All these changes are possible, but they hinge on the notion that just because Jesus stood for something, his earth-bound interpreters would follow it. So forget I even brought it up.
This issue of the papyrus scrap does serve as a helpful reminder of how the Bible was put together. It should remind literalists and fundamentalists especially, that the Bible was not delivered through the years intact, in small leather-bound volumes in hotel dresser drawers. It was assembled from fragments from a variety of sources. A scroll here, a tablet there. Some redundant, some incomplete. The current Bible was pieced together by scholars and politicians during the first 4 centuries after Jesus’ life.
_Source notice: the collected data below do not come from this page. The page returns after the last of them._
/-- A piece that might have changed and came out the same can be left out of what may change. -/
theorem Frame.of_same {may may' : Part → Prop} (h : Frame may s t) (hsame : ∀ p, may p → may' p ∨ p.same s t) :
    Frame may' s t := by
  intro p hp
  by_cases hmay : may p
  · exact (hsame p hmay).resolve_left hp
  · exact h p hmay

/-- Settles O29, from O27 and O28: the slot CALL fills is the one RET reads, so PC and SP come back. -/
theorem callThenReturnComesBack : Obligations.CallThenReturnComesBack := by
  intro nnn s hfree
  obtain ⟨-, hcall, -⟩ := callPushesTheReturnAddress nnn s
  obtain ⟨t, ht, -, htsp, htslot, htframe⟩ := hcall hfree
  obtain ⟨hret, -⟩ := returnPopsIntoPc.2 t
  obtain ⟨u, hu, hupc, husp, huframe⟩ := hret s.sp.val hfree htsp
  have hpc : u.pc = s.pc := hupc.trans htslot
  have hsp : u.sp = s.sp := Fin.ext husp
  have hframe : Frame (only [.pc, .sp, .slot ⟨s.sp.val, hfree⟩]) s u :=
    htframe.trans (huframe.mono (only_le (by simp [only])))
  exact ⟨t, u, ht, hu, hpc, hframe.of_same (only_le (by simp [only, Part.same, hpc, hsp]))⟩

/-! ### The skips -/

/-- A skip under a condition changes PC alone: two further, mod 65536, exactly when the condition holds (R98, decision
D11). -/
theorem skipIf_spec {c : Bool} {P : Prop} [Decidable P] (hc : c = true ↔ P) :
    ∃ t, (.next (s.skipIf c) : Result) = .next t ∧ Frame (only [.pc]) s t ∧
      t.pc.toNat = (if P then (s.pc.toNat + 2) % 65536 else s.pc.toNat) := by
  refine ⟨_, rfl, frame_skipIf s c, ?_⟩
  by_cases hP : P
  · simp [State.skipIf_eq, hc.2 hP, hP, BitVec.toNat_add]
  · simp [State.skipIf_eq, mt hc.1 hP, hP]

theorem beq_iff_toNat_eq {a b : Byte} : (a == b) = true ↔ a.toNat = b.toNat :=
  beq_iff_eq.trans BitVec.toNat_inj.symm

theorem bne_iff_toNat_ne {a b : Byte} : (a != b) = true ↔ a.toNat ≠ b.toNat :=
  bne_iff_ne.trans BitVec.toNat_inj.symm.not

/-- Settles O30: each is a skip under the comparison of its two bytes. -/
theorem registerSkips : Obligations.RegisterSkips := fun _ _ _ _ =>
  ⟨Laws.lookup_xk rfl rfl, skipIf_spec beq_iff_toNat_eq,
    Laws.lookup_xk rfl rfl, skipIf_spec bne_iff_toNat_ne,
    Laws.lookup_xy rfl rfl, skipIf_spec beq_iff_toNat_eq,
    Laws.lookup_xy rfl rfl, skipIf_spec bne_iff_toNat_ne⟩

end Sys2Proof.Machine

/-! The words of SHR and SHL, whatever their y field (R54, R56). -/

namespace Sys2Proof.Laws

open Sys2Proof Sys2Proof.Config
open Sys2Proof.Config.OpKeys (conventional)

/-- Format XY under a row that reads x alone: the y field is ignored (R56). -/
theorem lookup_xy_ignoring_y {c : Reg → Instr} {a n : BitVec 4}
    (hrow : ⟨a ++ 0#4 ++ 0#4 ++ n, fun f => c f.x⟩ ∈ tier3 conventional) (x y : Reg) :
    lookup conventional (a ++ x ++ y ++ n : Word) = some (c x) := by
  have hmem : (mask3, ⟨a ++ 0#4 ++ 0#4 ++ n, fun f => c f.x⟩) ∈ maskedRows conventional := by simp [maskedRows, hrow]
  rw [lookup_of_match wellFormed_conventional hmem (and_mask3 a x y n)]
  exact congrArg (some ∘ c) (fieldsOf_xyn a x y n).1

end Sys2Proof.Laws

/-! The register ALU: loads and bitwise operations, sums, differences, shifts and RND (R100 to R111, R113). -/

namespace Sys2Proof.Machine

open Sys2Proof
open Sys2Proof.Config.OpKeys (conventional)

/-! ### The instructions that write Vx alone -/

/-- A write of Vx: the value in Vx, and every other piece of the state as it was. -/
theorem setReg_spec (s : State) (x : Reg) (b : Byte) :
    ∃ t, (.next (s.setReg x b) : Result) = .next t ∧ t.reg x = b ∧ Frame (only [.reg x]) s t :=
  ⟨_, rfl, State.reg_setReg_self s x b, frame_setReg s x b⟩

/-- Settles O31: each is a write of Vx. -/
theorem loadsAndBitwise : Obligations.LoadsAndBitwise := fun x _ _ s =>
  ⟨Laws.lookup_xk rfl rfl, setReg_spec s x _, Laws.lookup_xy rfl rfl, setReg_spec s x _,
    Laws.lookup_xy rfl rfl, setReg_spec s x _, Laws.lookup_xy rfl rfl, setReg_spec s x _,
    Laws.lookup_xy rfl rfl, setReg_spec s x _⟩

/-- Settles O32: a write of Vx, and bytes add up mod 256. -/
theorem addImmediateWraps : Obligations.AddImmediateWraps := by
  intro x kk s
  obtain ⟨t, ht, hx, hframe⟩ := setReg_spec s x (s.reg x + kk)
  exact ⟨Laws.lookup_xk rfl rfl, t, ht, by rw [hx, BitVec.toNat_add], hframe⟩

/-! ### The instructions that write VF, then Vx -/

/-- A write of VF and then of Vx: the result in Vx, the flag in VF unless x is 15, and every other piece of the state as it
was (R113). -/
theorem setFlagThenReg_spec (s : State) (c : Bool) (x : Reg) (b : Byte) :
    ∃ t, (.next (s.setFlagThenReg c x b) : Result) = .next t ∧ t.reg x = b ∧ (x ≠ 15 → t.reg 15 = flagByte c) ∧
      Frame (only [.reg x, .reg 15]) s t := by
  refine ⟨_, rfl, ?_, fun hx => ?_, frame_setFlagThenReg s c x b⟩
  · rw [State.reg_setFlagThenReg, if_pos rfl]
  · rw [State.reg_setFlagThenReg, if_neg hx.symm, if_pos rfl]

theorem flagByte_decide (P : Prop) [Decidable P] : flagByte (decide P) = if P then 1 else 0 := by
  simp [flagByte]

theorem toNat_flagByte (c : Bool) : (flagByte c).toNat = c.toNat := by
  cases c <;> rfl

/-- Settles O33: bytes add up mod 256, and the flag is the carry. -/
theorem addRegistersSetsCarry : Obligations.AddRegistersSetsCarry := by
  intro x y s
  obtain ⟨t, ht, hx, hflag, hframe⟩ :=
    setFlagThenReg_spec s (carryFlag (s.reg x) (s.reg y)) x (s.reg x + s.reg y)
  exact ⟨Laws.lookup_xy rfl rfl, t, ht, by rw [hx, BitVec.toNat_add],
    fun h15 => (hflag h15).trans (flagByte_decide _), hframe⟩

/-- The difference of two bytes is that of their values mod 256. -/
theorem toNat_sub_emod (a b : Byte) : ((a - b).toNat : Int) = (a.toNat - b.toNat : Int) % 256 := by
  have hb : b.toNat < 256 := b.isLt
  rw [BitVec.toNat_sub]
  omega

/-- What SUB and SUBN do, with the difference `a - b` and the flag of `a` above `b` (R107, R109). -/
theorem subtract_spec (s : State) (x : Reg) (a b : Byte) :
    ∃ t, (.next (s.setFlagThenReg (greaterFlag a b) x (a - b)) : Result) = .next t ∧
      ((t.reg x).toNat : Int) = (a.toNat - b.toNat : Int) % 256 ∧
      (x ≠ 15 → t.reg 15 = if b.toNat < a.toNat then 1 else 0) ∧ Frame (only [.reg x, .reg 15]) s t := by
  obtain ⟨t, ht, hx, hflag, hframe⟩ := setFlagThenReg_spec s (greaterFlag a b) x (a - b)
  exact ⟨t, ht, by rw [hx, toNat_sub_emod], fun h15 => (hflag h15).trans (flagByte_decide _), hframe⟩
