-- ==== Sys2Proof/Word.lean ====
section
/-!
DEFINITION. The word types of the engine (00_scope R7): a word is 32 bits, a byte is 8 bits, and every
quantity is unsigned. Arithmetic on them is in Machine/Operands.lean.
-/

namespace Sys2Proof

/-- A `u32`, "word" (R7). -/
abbrev Word := BitVec 32

/-- A `u8`, one byte of host memory, SCRATCH or DIGEST (R7). -/
abbrev Byte := BitVec 8

end Sys2Proof
end

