-- ==== Sys2Proof/Machine/Regs.lean ====
section
/-!
DEFINITION. The register records of one engine context (10_state R20 to R36), as plain data. Numbers of
phases, causes and backend tags are computed in Machine/Flags.lean.
-/

namespace Sys2Proof.Machine

/-- `PHASE` (R28). The numbers 4, 5 and 6 never occur, so they have no constructor. -/
inductive Phase where
  | idle | absorb | final | done | fault
deriving DecidableEq, Repr, Inhabited

/-- The causes of a fault (R281): the nonzero values of `FAULT`; value 7 is never written. -/
inductive Cause where
  | nullBuffer | unsupportedBackend | illegalCommand | sequenceError | addressRange | accessFault
deriving DecidableEq, Repr, Inhabited

/-- The backends (R26, R80). Tag 3 is never produced, so it has no constructor. -/
inductive Backend where
  | generic | accelA | accelB
deriving DecidableEq, Repr, Inhabited

/-- Five words: the digest state `H[0..4]` (R21) or the working registers `WR[0..4]` (R22). -/
structure Quint where
  a : Word
  b : Word
  c : Word
  d : Word
  e : Word
deriving DecidableEq, Repr, Inhabited

/-- A vector register of four 32-bit lanes, lane 0 first (R35, R182). -/
structure Vec4 where
  l0 : Word
  l1 : Word
  l2 : Word
  l3 : Word
deriving DecidableEq, Repr, Inhabited

/-- The rolling window of the last sixteen schedule words, `VA_M[0..3]` or `VB_M[0..3]` (R35, R36). -/
structure Window where
  m0 : Vec4
  m1 : Vec4
  m2 : Vec4
  m3 : Vec4
deriving DecidableEq, Repr, Inhabited

/-- The vector registers of unit A (R35). -/
structure UnitA where
  abcd : Vec4
  e0 : Word
  e1 : Word
  m : Window
  t : Vec4
  wk : Vec4
deriving DecidableEq, Repr, Inhabited

/-- The vector registers of unit B (R36). -/
structure UnitB where
  abcd : Vec4
  prev : Vec4
  ew : Vec4
  m : Window
  t : Vec4
deriving DecidableEq, Repr, Inhabited

/-- Where a byte-order primitive named on its own finds its operand and leaves its result. R100, R102 and
R103 name an offset, a word and a double word and no register that holds them.
DESIGN CHOICE (notes/assumptions/14.md), safe: no other operation reads or writes these three. -/
structure Prim where
  off : BitVec 6
  x : Word
  v : BitVec 64
deriving DecidableEq, Repr, Inhabited

/-- Everything that exists only inside a command and holds no defined value between commands: `WR` (R22),
`W` (R23), `SCRATCH` (R24), the vector registers (R35, R36). -/
structure Units where
  wr : Quint
  w : Vector Word 80
  scratch : Vector Byte 64
  va : UnitA
  vb : UnitB
  prim : Prim
deriving DecidableEq, Repr, Inhabited

/-- The micro-sequencer position of a running command (R29): the counters `BLK`, `T`, `GRP`, `FB`, `K5`,
with the byte of the command that runs (`cmd`) and the code of the micro-operation to issue next (`uir`).
DEDUCED (notes/assumptions/18.md), safe: R29 names the counters; the other two are the rest of "the
position inside the command's micro-sequence". `BLK` is a `uADDR_W`, held in the widest one. -/
structure Seq where
  cmd : Byte
  uir : Byte
  blk : BitVec 64
  t : BitVec 7
  grp : BitVec 5
  fb : BitVec 2
  k5 : BitVec 3
deriving DecidableEq, Repr, Inhabited

end Sys2Proof.Machine
end

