-- ==== Sys2Proof/Machine/Padding.lean ====
section
/-!
DEFINITION. FINALIZE and the padding micro-operations (44_padding R220 to R227).
-/

namespace Sys2Proof.Machine

/-- The body of FINALIZE (R220): tail at `p`, total length `n`. The final blocks go through the selected unit, and
the phase becomes FINAL. -/
def State.finalizeTail (s : State) (p n : Nat) : Res State :=
  (s.memRead p (n % 64)).map fun tail =>
    (s.setH ((pad tail n).foldl (compressWith s.ctx.bsel) s.ctx.h)).setPhase .final

/-- The acceptance check of FINALIZE (R220, R288). -/
def State.finalizeCheck (s : State) : Option Cause :=
  acceptCheck s.env.addrW (decide (s.ctx.phase = .absorb)) s.ptr (s.len % 64)

/-- FINALIZE (R220). -/
def execFinalize (s : State) : Out :=
  s.onCommand fun s =>
    match s.finalizeCheck with
    | some c => .next (s.takeFault c 0x40)
    | none =>
      if !s.env.present s.ctx.bsel then .refused .unitAbsent
      else s.finish 0x40 ((s.finalizeTail s.ptr s.len).map State.retire)

/-! ## Micro-operations. `r` is the number of trailing bytes, `n mod 64` (R76). -/

/-- `r` (R76, R220). -/
def State.tailSize (s : State) : Nat := s.len % 64

/-- The address of the first trailing byte: `OP_PTR` in FINALIZE, `p + 64 * (L div 64)` in HASH (R255). -/
def State.tailPtr (s : State) : Nat :=
  if s.ctx.seq.cmd = hashCode then s.ptr + 64 * (s.len / 64) else s.ptr

/-- Bytes written into SCRATCH from index `i` on (R24). -/
def State.putScratch (s : State) (i : Nat) (bs : List Byte) : State :=
  s.setUnits { s.ctx.units with scratch := putBytes s.ctx.units.scratch i bs }

/-- PAD.COPY (R222). -/
def execPadCopy (s : State) : Out :=
  s.finish s.ctx.seq.cmd ((s.memRead s.tailPtr s.tailSize).map fun t => s.putScratch 0 t)

/-- PAD.MARK (R223). -/
def execPadMark (s : State) : Out := .next (s.putScratch s.tailSize [0x80])

/-- PAD.LEN (R225). -/
def execPadLen (s : State) : Out := .next (s.putScratch 56 (storeBE64 (mul8 s.len)))

/-- `SCRATCH[lo .. hi) <- 0x00` (R224); empty when `hi <= lo`. -/
def State.zeroScratch (s : State) (lo hi : Nat) : State := s.putScratch lo (List.replicate (hi - lo) 0)

/-- PAD.ZERO.0 (R224). -/
def execPadZero0 (s : State) : Out := .next (s.zeroScratch (s.tailSize + 1) 56)

/-- PAD.ZERO.1 (R224). -/
def execPadZero1 (s : State) : Out := .next (s.zeroScratch (s.tailSize + 1) 64)

/-- PAD.ZERO.2 (R224). -/
def execPadZero2 (s : State) : Out := .next (s.zeroScratch 0 56)

end Sys2Proof.Machine
end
Some ancient materials, such as the Gospels of Thomas, of Judas, and of – guess who? – Mary Magdalene, have been excluded by most churches for a variety of reasons. These texts, known as the Apocrypha, still provide crucial insight into how people strive to understand their existence in the world, their urge to rise above it, their quest to find a divine order to things, to “get right with God”. This scrap of papyrus is now part of the discussion. There’s no way to tell right now if this scrap tells us the literal truth of the life of Jesus or whether he was married. But it can be a new wrinkle.
Fundamentalists HATE new wrinkles. So there’s some joy to be had in the prospect of that.
At least as much joy as there is in imagining the things Mary Magdalene ended up saying to her second spouse. “Yeah, you’re no match for my first husband. That guy was amazing.”